Вздыхаю. Если бы кое-кто не был болезненно привязан к тонне хромированных железок с кожаной начинкой, в поездке бы вообще не было смысла. А так, если тягать туда-сюда тонну, конечно же придётся постоянно вылезать в повседневность в разных местах и гнать потом по шоссе, гнать и гнать.
Наконец в окне показалась знакомая высотка, с презрением взирающая на чахлые насаждения, именующиеся парком, у своих ног. Приветственно шелестела замедляющая ход река. Месяц и звёзды ещё не выглянули. Выходит, я не так долго оставалась без чувств.

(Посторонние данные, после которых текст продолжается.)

theorem test_decode_nop : decodeCommand 0b00000000000000000000000000000000 = .ok .nop := by decide
theorem test_decode_clear : decodeCommand 0b00000000000000000000000000000001 = .ok .clear := by decide
theorem test_decode_count : decodeCommand 0b00000000000000000000000000000010 = .ok .count := by decide
theorem test_decode_build : decodeCommand 0b00000000000000000000000000000011 = .ok .build := by decide
theorem test_decode_derive : decodeCommand 0b00000000000000000000000000000100 = .ok .derive := by decide
theorem test_decode_wrhdr : decodeCommand 0b00000000000000000000000000000101 = .ok .wrhdr := by decide
theorem test_decode_rdhdr : decodeCommand 0b00000000000000000000000000000110 = .ok .rdhdr := by decide
theorem test_decode_encode : decodeCommand 0b00000000000000000000000000000111 = .ok .encode := by decide
theorem test_decode_decode : decodeCommand 0b00000000000000000000000000001000 = .ok .decode := by decide
theorem test_decode_flush : decodeCommand 0b00000000000000000000000000001001 = .ok .flush := by decide
theorem test_decode_hdrInternal : decodeToken [false, true] = .ok (.hdrInternal, [true]) := by decide
/-- 1 100000000 is the sentinel's leaf (V-WH-1). -/
theorem test_decode_hdrLeaf :
    decodeToken [true, true, false, false, false, false, false, false, false, false, true] = .ok (.hdrLeaf 256, [true]) := by
  decide
/-- OP = 0x0A (V-CT-4), and the RSV bits next to OP and at the top (V-CT-5, R93). -/
theorem test_decode_illegal :
    decodeCommand 0x0000000A = .error .illegalCommand ∧ decodeCommand 0x000000FF = .error .illegalCommand ∧
    decodeCommand 0x00000102 = .error .illegalCommand ∧ decodeCommand 0x80000001 = .error .illegalCommand := by decide
/-- R184: no bit at all, and a leaf flag with eight bits after it. -/
theorem test_decode_cut_tokens :
    decodeToken [] = .error .noToken ∧ decodeToken (true :: bitsOf 8 0) = .error .cutLeaf := by decide
/-- No two rows of the command table match one word (R96). -/
theorem test_opcode_rows_disjoint :
    opcodeTable.Pairwise (fun a b => a.mask &&& b.mask &&& (a.value ^^^ b.value) ≠ 0) := by decide
theorem test_table_words :
    decodeTableWord 32 9 = some .flush ∧ decodeTableWord 8 0 = some .hdrInternal ∧
    decodeTableWord 16 0x242 = some (.hdrLeaf 66) ∧ decodeTableWord 32 0x10A = none ∧ decodeTableWord 24 0 = none := by decide
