-- ==== Sys2Proof/Machine/Core.lean ====
section
/-! DEFINITION. The machine as the host's interface takes it. -/

def Sys2Proof.core : Host.Core :=
  { State := Sys2Proof.Machine.State
    Fault := Sys2Proof.Machine.Fault
    Refusal := Sys2Proof.Machine.Refusal
    step := Sys2Proof.Machine.step
    reset := Sys2Proof.Machine.State.reset }
end

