-- ==== Sys2Proof/Laws/PerInstr.lean ====
section
/-! SUPPORT. The per-instruction family `EncodesInRow`: the encoding of a well-formed instruction has the fixed bits of its
row of spec/opcode_table.json, whose match and mask stand here letter for letter. -/

namespace Sys2Proof.Laws

open Sys2Proof

/-- A row of the opcode table: its format, its mask and its match. -/
inductive Row
  | char8 (mask value : Byte)
  | event9 (mask value : BitVec 9)
  | host45 (mask value : BitVec 45)
deriving DecidableEq, Repr

/-- The row of an instruction, as spec/opcode_table.json gives it. -/
def tableRow : Instr → Row
  | .charA => .char8 0xFF 0x41
  | .charB => .char8 0xFF 0x42
  | .charC => .char8 0xFF 0x43
  | .charD => .char8 0xFF 0x44
  | .charE => .char8 0xFF 0x45
  | .charF => .char8 0xFF 0x46
  | .charG => .char8 0xFF 0x47
  | .charH => .char8 0xFF 0x48
  | .charI => .char8 0xFF 0x49
  | .charJ => .char8 0xFF 0x4A
  | .charK => .char8 0xFF 0x4B
  | .charL => .char8 0xFF 0x4C
  | .charM => .char8 0xFF 0x4D
  | .charN => .char8 0xFF 0x4E
  | .charO => .char8 0xFF 0x4F
  | .charP => .char8 0xFF 0x50
  | .charQ => .char8 0xFF 0x51
  | .charR => .char8 0xFF 0x52
  | .charS => .char8 0xFF 0x53
  | .charT => .char8 0xFF 0x54
  | .charU => .char8 0xFF 0x55
  | .charV => .char8 0xFF 0x56
  | .charW => .char8 0xFF 0x57
  | .charX => .char8 0xFF 0x58
  | .charY => .char8 0xFF 0x59
  | .charZ => .char8 0xFF 0x5A
  | .char0 => .char8 0xFF 0x30
  | .char1 => .char8 0xFF 0x31
  | .char2 => .char8 0xFF 0x32
  | .char3 => .char8 0xFF 0x33
  | .char4 => .char8 0xFF 0x34
  | .char5 => .char8 0xFF 0x35
  | .char6 => .char8 0xFF 0x36
  | .char7 => .char8 0xFF 0x37
  | .char8 => .char8 0xFF 0x38
  | .char9 => .char8 0xFF 0x39
  | .charLowerA => .char8 0xFF 0x61
  | .charLowerB => .char8 0xFF 0x62
  | .charLowerC => .char8 0xFF 0x63
  | .charLowerD => .char8 0xFF 0x64
  | .charLowerE => .char8 0xFF 0x65
  | .charLowerF => .char8 0xFF 0x66
  | .charLowerG => .char8 0xFF 0x67
  | .charLowerH => .char8 0xFF 0x68
  | .charLowerI => .char8 0xFF 0x69
  | .charLowerJ => .char8 0xFF 0x6A
  | .charLowerK => .char8 0xFF 0x6B
  | .charLowerL => .char8 0xFF 0x6C
  | .charLowerM => .char8 0xFF 0x6D
  | .charLowerN => .char8 0xFF 0x6E
  | .charLowerO => .char8 0xFF 0x6F
  | .charLowerP => .char8 0xFF 0x70
  | .charLowerQ => .char8 0xFF 0x71
  | .charLowerR => .char8 0xFF 0x72
  | .charLowerS => .char8 0xFF 0x73
  | .charLowerT => .char8 0xFF 0x74
  | .charLowerU => .char8 0xFF 0x75
  | .charLowerV => .char8 0xFF 0x76
  | .charLowerW => .char8 0xFF 0x77
  | .charLowerX => .char8 0xFF 0x78
  | .charLowerY => .char8 0xFF 0x79
  | .charLowerZ => .char8 0xFF 0x7A
  | .charSpace => .char8 0xFF 0x20
  | .charUnknown00_1F _ => .char8 0xE0 0x00
  | .charUnknown21_21 => .char8 0xFF 0x21
  | .charUnknown22_23 _ => .char8 0xFE 0x22
  | .charUnknown24_27 _ => .char8 0xFC 0x24
  | .charUnknown28_2F _ => .char8 0xF8 0x28
  | .charUnknown3A_3B _ => .char8 0xFE 0x3A
  | .charUnknown3C_3F _ => .char8 0xFC 0x3C
  | .charUnknown40_40 => .char8 0xFF 0x40
  | .charUnknown5B_5B => .char8 0xFF 0x5B
  | .charUnknown5C_5F _ => .char8 0xFC 0x5C
  | .charUnknown60_60 => .char8 0xFF 0x60
  | .charUnknown7B_7B => .char8 0xFF 0x7B
  | .charUnknown7C_7F _ => .char8 0xFC 0x7C
  | .charUnknown80_FF _ => .char8 0x80 0x80
  | .evDot => .event9 0x1FF 0x023
  | .evDash => .event9 0x1FF 0x047
  | .evSymgap => .event9 0x1FF 0x062
  | .evLettergap => .event9 0x1FF 0x086
  | .evWordgap => .event9 0x1FF 0x0AE
  | .evPreSettle => .event9 0x1FF 0x0CA
  | .evPreDot => .event9 0x1FF 0x0E3
  | .evPreGap => .event9 0x1FF 0x102
  | .evPreSep => .event9 0x1FF 0x126
  | .evRepgap _ => .event9 0x1E1 0x140
  | .rdRegCtrl => .host45 0x1FFC00000000 0x000000000000
  | .rdRegStatus => .host45 0x1FFC00000000 0x000400000000
  | .rdRegCount => .host45 0x1FFC00000000 0x000800000000
  | .rdRegMsgLen => .host45 0x1FFC00000000 0x000C00000000
  | .rdRegUnitTicks => .host45 0x1FFC00000000 0x001000000000
  | .rdMsg _ => .host45 0x1F0000000000 0x010000000000
  | .rdUnmapped _ => .host45 0x100000000000 0x000000000000
  | .wrCtrl _ => .host45 0x1FFC00000000 0x100000000000
  | .start _ => .host45 0x1FFC00000001 0x100000000001
  | .cancel _ => .host45 0x1FFC00000002 0x100000000002
  | .wrStatus _ => .host45 0x1FFC00000000 0x100400000000
  | .wrCount _ => .host45 0x1FFC00000000 0x100800000000
  | .wrMsgLen _ => .host45 0x1FFC00000000 0x100C00000000
  | .wrUnitTicks _ => .host45 0x1FFC00000000 0x101000000000
  | .wrMsg _ _ => .host45 0x1F0000000000 0x110000000000
  | .wrUnmapped _ _ => .host45 0x100000000000 0x100000000000

/-- The frame has the row's format and, under the row's mask, the row's match. -/
def inRow : Frame → Row → Prop
  | .char8 c, .char8 mask value => c &&& mask = value
  | .event9 w, .event9 mask value => w &&& mask = value
  | .host45 w, .host45 mask value => w &&& mask = value
  | _, _ => False

/-- A well-formed instruction of the table's build encodes into its row. -/
def EncodesInRow.Statement (i : Instr) : Prop := i.wellFormed Config.table = true → inRow (encode i) (tableRow i)

/-- A packed access under a packed mask. -/
theorem packAccess_masked {w : Bool} {o : BitVec 10} {d : Word} {mask value : BitVec 45} (w' : Bool) (o' : BitVec 10)
    (d' : Word) (hm : mask = packAccess w' o' d') (hv : value = packAccess (w && w') (o &&& o') (d &&& d')) :
    packAccess w o d &&& mask = value := by
  rw [hm, hv, packAccess_and]

theorem bit0_of_set {d : Word} (h : d[0] = true) : d &&& 1 = 1 := by
  apply BitVec.eq_of_getLsbD_eq
  intro i hi
  simp only [BitVec.getLsbD_and]
  rcases i with _ | i
  · simpa [BitVec.getLsbD_eq_getElem] using h
  · simp [BitVec.getLsbD_one]

theorem bit1_of_set {d : Word} (h : d[1] = true) : d &&& 2 = 2 := by
  apply BitVec.eq_of_getLsbD_eq
  intro i hi
  have h2 : (2 : Word) = BitVec.twoPow 32 1 := by decide
  rw [h2, BitVec.getLsbD_and, BitVec.getLsbD_twoPow]
  by_cases hi1 : i = 1
  · subst hi1; simpa [BitVec.getLsbD_eq_getElem] using h
  · simp [show ¬ (1 = i) from fun h => hi1 h.symm]

theorem msgWordNumber_masked {j : BitVec 10} (h : msgWordInRange Config.table j = true) : (64 + j) &&& 0x3C0 = 0x40 := by
  have hj : j.toNat < 64 := by
    rw [msgWordInRange, Bool.and_eq_true] at h
    have h4 : 4 * j.toNat < 256 := of_decide_eq_true h.1
    omega
  have h6 : j = (j.setWidth 6).setWidth 10 := by
    apply BitVec.eq_of_toNat_eq
    simp only [BitVec.toNat_setWidth]
    omega
  rw [h6]
  generalize j.setWidth 6 = x
  revert x
  decide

Автомобиль останавливается. Пытаюсь выйти, но Веня неожиданно настойчиво не выпускает, держит на руках и равнодушно к весу и неудобству выбирается на свежий воздух через тесную для двоих дверь.
На этот раз Тимур не демонстрирует недовольства. Идёт вперёд, открывая перед нами двери. Прохор плетётся сзади, еле перебирая ногами. Я боялась, Тимур заставит его ночевать в машине.
Бедняга последним добирается до лифта, но не может сообразить нажать кнопку. Нажимаю двадцатый, прежде чем Тимур заклеймит его парочкой нелестных прозвищ. Потом понимаю, что не должна была знать подобных тонкостей. Спорю на что угодно, Тимур заметил.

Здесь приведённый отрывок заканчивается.